Cheerio: decodeEntities false code tag

Created on 14 May 2018 · 34Comments · Source: cheeriojs/cheerio

const $ = cheerio.load(`<code>&lt;script src&gt;</code>`, {
  decodeEntities: false
});
console.log($.html());

output

<html><head></head><body><code><script src></code></body></html>

you can see that the string <script src> has been unescaped

Source

huanz

Most helpful comment

This is the biggest problem of the project

senwzz on 7 Aug 2018

👍16

All 34 comments

It seems that you need to set it to true.

$ = cheerio.load(`<code>&lt;script src&gt;=></code>`, {   decodeEntities: true }); console.log($.html());
<html><head></head><body><code>&lt;script src&gt;=&gt;</code></body></html>

Jasonlhy on 29 May 2018

@Jasonlhy if i set true, the chinese will be decoded, eg:

const $ = cheerio.load(`<p>哈哈哈哈</p><code>&lt;script src&gt;</code>`, {
  decodeEntities: true
});
console.log($.html());

output:

<html><head></head><body><p>&#x54C8;&#x54C8;&#x54C8;&#x54C8;</p><code>&lt;script src&gt;</code></body></html>

huanz on 29 May 2018

After a little bit of research and testing. Parser5 (The HTML parser) does not support the option: decodeEntities now, the result from parser5 is default decoded (unescaped).

Both cases will print out 哈哈哈哈.

const $ = cheerio.load(`<p>哈哈哈哈</p><code>&lt;script src&gt;</code>`, {
  decodeEntities: true
});
console.log($('p').text());

const $ = cheerio.load(`<p>哈哈哈哈</p><code>&lt;script src&gt;</code>`, {
  decodeEntities: true
});
console.log($('p').text());

I think the reason of this problem is the serializer, it is located at https://github.com/cheeriojs/dom-serializer/blob/master/index.js

It seems to change all decoded entities (Including Chinese text) back to encoded one if decodeEntities set to true

function renderText(elem, opts) {
  var data = elem.data || '';

  // if entities weren't decoded, no need to encode them back
  if (opts.decodeEntities && !(elem.parent && elem.parent.name in unencodedElements)) {
    data = entities.encodeXML(data);
  }

  return data;
}

Jasonlhy on 29 May 2018

This is the biggest problem of the project

senwzz on 7 Aug 2018

👍16

I had documents containing html like <pre><span>a = 1</span></pre> (i.e. code samples of html itself) and wanted to process them with cheerio before displaying sending them to the browser. decodeEntities: false obviously was not working due to the problem reported in this issue, and decodeEntities: true was encoding far more than < and >.

I kept decodeEntities: false and used https://www.npmjs.com/package/patch-package to generate and automatically apply this patch to dom-serializer upon every install:

```diff
diff --git a/node_modules/dom-serializer/index.js b/node_modules/dom-serializer/index.js
index 4f41e8f..8f9f14f 100644
--- a/node_modules/dom-serializer/index.js
+++ b/node_modules/dom-serializer/index.js
@@ -136,6 +136,8 @@ function renderText(elem, opts) {
data = entities.encodeXML(data);
}

data = data.replace(//g, '>')
return data;
}
```

Since that only affects text nodes, it should not mess with anything, but caveat emptor.

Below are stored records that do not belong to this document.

theorem tenantDestroyDone_rule {f : Fun} (fails : List Nat) {x : Tenant} {tk : Ticket} {s : State} (hx : s.tenant f = some x) (hd : x.destroying = some (some tk)) (hr : grantedRoutes s f = [])
    (hf : f.fn ≤ 31) : ∃ u, (u.tenant f = none ∧ u.routes = s.routes ∧ u.flag (TENANT_CFG f) TENANT_CFG_CREATED = false ∧ u.flag (FUNC_STATUS f) FUNC_STATUS_FROZEN = false
        ∧ ∀ g : Fun, g.fn ≤ 31 → g ≠ f → u.tenant g = s.tenant g)
      ∧ exec (.tenantDestroyDone f fails) s = .next (ran (fun _ => postLast tk 2 stOk 0 u) s) := by
  obtain ⟨k1, k2⟩ := scrubAll_keepsGrants f fails (fresh s)
  obtain ⟨h1, h2, h3, h4, h5⟩ := dropTenant_rule hf (scrubAll f fails (fresh s))
  exact ⟨_, ⟨h1, h2.trans k1, h3, h4, fun g hg hne => (h5 g hg hne).trans (tenant_congr k2 g)⟩, congrArg Host.Outcome.next (ran_congr (destroyDone_gone (s := fresh s) hx hd hr))⟩

/-! ## The statement -/

/-- Settles O26: create, modify and STATE_SIZE, the end of a destruction, and the end of a freeze. -/
theorem tenantsHoldGrantsAndEnd : Obligations.TenantsHoldGrantsAndEnd := by
  refine ⟨fun q d s f hf h1 h31 => ?_, fun f fails x tk s hx hd hr hfn => tenantDestroyDone_rule fails hx hd hr hfn, fun f x tk s hx hk hp => tenantFreezeDone_rule hx hk hp⟩
  obtain ⟨c1, c2, c3, c4, c5, c6⟩ := tenantCreate_rule (q := q) (d := d) hf h31 s
  refine ⟨c1, c2, c3, c4, c5, c6, fun x hx => ?_⟩
  obtain ⟨m1, m2, m3⟩ := tenantModify_rule (q := q) (d := d) hf h31 hx
  have hvf : vfOf q d = f := hf.symm
  exact ⟨m1, m2, m3, (worked_opStateSize (hvf ▸ hx)).trans (by rw [imageSize_pages])⟩

end Sys2Proof.Machine
end

section
/-! The COPY and CRC engines: switching at a boundary, choosing, and the spans of a plain copy (O51; R392, R395, R397, R398, R499). -/
namespace Sys2Proof.Machine

theorem check_fresh (s : State) (d : Die) : (fresh s).check d = s.check d := rfl
theorem check_setCheck_same (d : Die) (x : Checks) (s : State) : (setCheck d x s).check d = x := tget_tset_same _ _ _ _
theorem check_of_regsOnly {s t : State} (h : RegsOnly s t) (d : Die) : t.check d = s.check d := congrArg (tget Checks.empty d.idx) (congrArg State.checks h.eq :)

/-! ## Switching (R392, R499) -/

/-- A COPY engine lets its job do one span, and leaves it. -/
def copyLeft (d : Die) (j : CheckJob) (s : State) : State :=
  setCheck d { (span d j s).check d with copying := none, serving := ((span d j s).check d).serving.filter (fun x => x.2 != j.ticket.tag) } (span d j s)

/-- A CRC engine lets its job do one span, and leaves it. -/
def crcLeft_ (d : Die) (e : Nat) (j : CheckJob) (s : State) : State :=
  setCheck d { (span d j s).check d with serving := tkeep (fun k => k != e) ((span d j s).check d).serving } (span d j s)

theorem copySwitch_idle {d : Die} {s : State} (h : (s.check d).copying = none) : copySwitch d s = pickCopy d s := by
  unfold copySwitch
  rw [h]
  rfl

theorem copySwitch_job {d : Die} {s : State} {g : Nat} {j : CheckJob} (h : (s.check d).copying = some g) (hj : (s.check d).jobs.find? (fun k => k.ticket.tag == g) = some j) :
    copySwitch d s = pickCopy d ((if usesCrc j then pickCrc d (j.engine % 4) else id) (copyLeft d j s)) := by
  have hb : (s.check d).copying.bind (fun g => (s.check d).jobs.find? (fun j => j.ticket.tag == g)) = some j := by
    rw [h]
    exact hj
  have hgo : copySwitch d s = pickCopy d (if usesCrc j then pickCrc d (j.engine % 4) (copyLeft d j s) else copyLeft d j s) := by
    unfold copySwitch
    rw [hb]
    exact rfl
  rw [hgo]
  split <;> rfl

theorem crcSwitch_idle {e : Nat} {s : State} (he : e < 8) (h : tfind (e % 4) (s.check (engineDie e)).serving = none) : crcSwitch e s = pickCrc (engineDie e) (e % 4) s := by
  unfold crcSwitch
  dsimp only
  rw [if_neg (by omega), h]
  rfl

theorem crcSwitch_job {e g : Nat} {s : State} {j : CheckJob} (he : e < 8) (h : tfind (e % 4) (s.check (engineDie e)).serving = some g)
    (hj : (s.check (engineDie e)).jobs.find? (fun k => k.ticket.tag == g) = some j) :
    crcSwitch e s = if usesCopy j then s else pickCrc (engineDie e) (e % 4) (crcLeft_ (engineDie e) (e % 4) j s) := by
  have hb : (tfind (e % 4) (s.check (engineDie e)).serving).bind (fun g => (s.check (engineDie e)).jobs.find? (fun j => j.ticket.tag == g)) = some j := by
    rw [h]
    exact hj
  unfold crcSwitch
  dsimp only
  rw [if_neg (by omega), hb]
  rfl

/-! ## Choosing (R499) -/

/-- The entry of a route's engine in the status of the engines. -/
def engineShown (d : Die) (x : Checks) (t : State) (e : Nat) : State :=
  let job := (tfind e x.serving).bind (fun g => x.jobs.find? (fun j => j.ticket.tag == g))
  t |> wrB (CRC_ENGINE_STATUS d e) CRC_ENGINE_STATUS_BUSY job.isSome
    |> wrF (CRC_ENGINE_STATUS d e) CRC_ENGINE_STATUS_ROUTE (match job with
        | some j => j.handle
        | none => 0)
    |> wrF (CRC_ENGINE_STATUS d e) CRC_ENGINE_STATUS_ROUTES ((routesOf t 7).filter (fun r => epUnit r.2.source == 4 * d.idx + e)).length

theorem refreshChecks_regs (d : Die) (s : State) : RegsOnly s (refreshChecks d s) := by
  have hgo : refreshChecks d s = (upto 4).foldl (engineShown d (s.check d)) (wrB (COPY_STATUS d) COPY_STATUS_BUSY (s.check d).copying.isSome s) := rfl
  rw [hgo]
  exact (regsOnly_wr _ _ _).trans (foldl_regsOnly (fun t e => ((regsOnly_wr _ _ _).trans (regsOnly_wr _ _ _)).trans (regsOnly_wr _ _ _)) _ _)

/-- A leave that is used leaves the engines as they are, but for their list of jobs. -/
theorem takeLeave_engines (d : Die) (j : CheckJob) (s : State) : ((takeLeave d j s).check d).serving = (s.check d).serving ∧ ((takeLeave d j s).check d).copying = (s.check d).copying := by
  unfold takeLeave
  split
  · exact ⟨rfl, rfl⟩
  · have hl : (useLeave d 1 j.ticket.tag s).check d = s.check d := rfl
    have hc : ((s |> useLeave d 1 j.ticket.tag |> setCheckJob d { j with leave := true }).check d) = _ := check_setCheck_same _ _ _
    rw [hc, hl]
    exact ⟨rfl, rfl⟩

theorem pickCopy_busy {d : Die} {s : State} (h : (s.check d).copying.isSome = true) : pickCopy d s = s := by
  unfold pickCopy
  exact if_pos h

theorem pickCrc_chooses {d : Die} {e : Nat} {s : State} {j : CheckJob} (hs : (s.check d).serving = []) (hu : unitsStopped s [unitKey d (bitCrc e)] = false)
    (hj : leastRank (fun j => (if crcBelowShare s d j.ticket.fn then 0 else 2) + b2n (isOpal s j.ticket.fn)) (engineFronts s d e) = some j) :
    pickCrc d e s = refreshChecks d (pickCopy d (takeLeave d j (setCheck d { s.check d with serving := tset e j.ticket.tag (s.check d).serving } s))) := by
  unfold pickCrc
  dsimp only
  rw [if_neg (by rw [hs, hu]; exact fun hc => hc.elim Bool.false_ne_true Bool.false_ne_true), hj]

theorem pickCrc_serving {d : Die} {e : Nat} {s : State} {j : CheckJob} (hs : (s.check d).serving = []) (hu : unitsStopped s [unitKey d (bitCrc e)] = false) (hc : (s.check d).copying.isSome = true)
    (hj : leastRank (fun j => (if crcBelowShare s d j.ticket.fn then 0 else 2) + b2n (isOpal s j.ticket.fn)) (engineFronts s d e) = some j) : ((pickCrc d e s).check d).serving = [(e, j.ticket.tag)] := by
  obtain ⟨u, hu'⟩ : ∃ u, u = setCheck d { s.check d with serving := tset e j.ticket.tag (s.check d).serving } s := ⟨_, rfl⟩
  have hx : u.check d = { s.check d with serving := tset e j.ticket.tag (s.check d).serving } := hu' ▸ check_setCheck_same _ _ _
  obtain ⟨t1, t2⟩ := takeLeave_engines d j u
  have hbusy : ((takeLeave d j u).check d).copying.isSome = true := by
    rw [t2, hx]
    exact hc
  rw [pickCrc_chooses hs hu hj, ← hu', pickCopy_busy hbusy, check_of_regsOnly (refreshChecks_regs _ _), t1, hx, hs]
  rfl

/-! ## The spans of a plain copy (R395, R397, R398) -/

theorem lastStep_copy {d : Die} {j : CheckJob} {s : State} (h : jobOp j = 0x10) : lastStep d j s = endJob_ d j stOk 0 s := by
  unfold lastStep
  dsimp only
  rw [if_neg (by omega), if_pos (.inl h)]

theorem destBytes_apart {j : CheckJob} {bs : List Byte} {s : State} (h : rangesMeet j = false) : destBytes j bs s = (bs, s) := by
  unfold destBytes
  exact if_neg (by rw [h]; exact Bool.false_ne_true)

/-- The bytes of the next span of a job. -/
def spanLen (j : CheckJob) : Nat := min 4096 (jobLen j - j.pos)

/-- A plain copy's job after its span. -/
def spanned (j : CheckJob) : CheckJob := { j with pos := j.pos + spanLen j, value := none }

theorem span_copy {d : Die} {j : CheckJob} {s s0 s1 s2 : State} {bs ws : List Byte} {marks : List Bool} (hc : usesCopy j = true) (hk : usesCrc j = false)
    (hr : copyRead d j.ticket.fn j.ticket.ring.ring ((dget j.desc 8 0 64 + j.pos) % 2 ^ 64) (spanLen j) 20 s = (.ok (bs, marks), s1))
    (hd : destBytes j bs s1 = (ws, s0)) (hw : copyWrite d j.ticket.fn j.ticket.ring.ring ((dget j.desc 16 0 64 + j.pos) % 2 ^ 64) ws marks s0 = (none, s2)) :
    span d j s = if marks.any id then endJob_ d j stEccUncorr 0 (add64 (COPY_BYTES_LO d) (spanLen j) s2)
      else if jobLen j ≤ j.pos + spanLen j then lastStep d (spanned j) (setCheckJob d (spanned j) (add64 (COPY_BYTES_LO d) (spanLen j) s2))
      else setCheckJob d (spanned j) (add64 (COPY_BYTES_LO d) (spanLen j) s2) := by
  have hport : (if usesCopy j = true then 20 else 21) = 20 := if_pos hc
  unfold spanLen at hr
  unfold span
  dsimp only
  rw [hport, hr]
  dsimp only
  rw [if_pos hc, hk, if_neg Bool.false_ne_true, hd]
  dsimp only
  rw [hw]
  rfl

/-! ## The statement -/

/-- Settles O51: the engines at a boundary, the choice of the job of least rank, and the spans of a plain copy. -/
theorem enginesMoveAndCheck : Obligations.EnginesMoveAndCheck := by
  refine ⟨fun d s => ⟨fun h => congrArg Host.Outcome.next (ran_congr (copySwitch_idle h)), fun g j h hj => congrArg Host.Outcome.next (ran_congr (copySwitch_job h hj))⟩,
    fun e s he => ⟨fun h => congrArg Host.Outcome.next (ran_congr (crcSwitch_idle he h)), fun g j h hj => ⟨fun hc => ?_, fun hc => ?_⟩⟩,
    fun d e s hs hu hc j hj => pickCrc_serving hs hu hc hj, fun d j s s0 s1 s2 bs ws marks hc hk hr hd hw => ?_⟩
  · refine congrArg Host.Outcome.next (ran_same ((crcSwitch_job (s := fresh s) he h hj).trans (if_pos hc)))
  · refine congrArg Host.Outcome.next (ran_congr ((crcSwitch_job (s := fresh s) he h hj).trans (if_neg ?_)))
    rw [hc]
    exact Bool.false_ne_true
  · have hgo := span_copy hc hk hr hd hw
    have hno : marks.any id = false → ¬ marks.any id = true := fun h hc => Bool.false_ne_true (h.symm.trans hc)
    refine ⟨fun h => ?_, fun h => hgo.trans (if_pos h), fun h hl => hgo.trans ((if_neg (hno h)).trans (if_pos hl)), fun h hl => hgo.trans ((if_neg (hno h)).trans (if_neg (by unfold spanLen; omega))), lastStep_copy⟩
    rw [destBytes_apart h] at hd
    exact ⟨(congrArg Prod.fst hd).symm, (congrArg Prod.snd hd).symm⟩

end Sys2Proof.Machine
end

section
/-! Memory is maintained: uncorrectable words, the patrol scrub, periodic training, refresh, and set-points (O47; R295 to R311). -/
namespace Sys2Proof.Machine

I wonder if the clean solution here is replacing that encodeXML with something more context-aware, i.e. encode depending on the document type and charset.

bard on 10 Apr 2019

👍1

This issue still exists now and I am crazy because I am building a static site generator with cheerio. This problem behaves in two ways:

First I am using marked.js and it will encode symbols like < in code blocks (<pre></pre>) into &lt, that's what expected. However, if I set decodeEntities: false, cheerio will replace &lt back with <, which is ridiculous!!! Why parser decode &lt into <? I think it should not change this.
But if I set decodeEntities: true, all CJK chars will be replaced into HTML entities, which is hard to deal with because some JavaScript codes needs to get string length, HTML entities is OK to render but not easy to process.

Can anybody locate the problem and fix it? Thanks a lot.

AlynxZhou on 19 May 2019

After reading codes for 3 hours I believe I find where problem begins.

@bard I think your patch is not correct, not only innerHTMLs but attrs also has this problem.

The problem is because cheerio is switching from htmlparser2 to parse5, and decodeEntities is an option to htmlparser2, but not an option to parse5, in version 1.0.0-rc3, they did not pass this option to parse5 too.

If we use htmlparser2 with decodeEntities: false, all things works correctly. However if you install cheerio with npm i -s cheerio, you got 1.0.0-rc3, which uses parse5.

parse5 will parse < into < when it reading input, while htmparser2 with decodeEntities: false won't. And when we get result with .html(), cheerio will use dom-serializer to render strings.

dom-serializer supposes parser understanding decodeEntities, suppose we have < as input, if decodeEntities is true, dom-serializer should get &, else it should get <. When we are using htmlparser2, it works. With decodeEntities: false, it looks like <(input) -> <(parsed) -> <(before and after serialized). With decodeEntities: true, it looks like <(input) -> <(parsed) -> <(before serialized) -> < (after serialized).

But whether decodeEntities is true or not, parse5 always parse < into <, if we set it to true, it looks like <(input) -> <(parsed) -> <(before serialized) -> < (after serialized), however, chars like Chinese and Japanese are ALSO encoded, which is BAD. But if we set it to false, it looks like <(input) -> <(parsed) -> <(before serialized) -> < (after serialized because decodeEntities is false), which is totally a mess.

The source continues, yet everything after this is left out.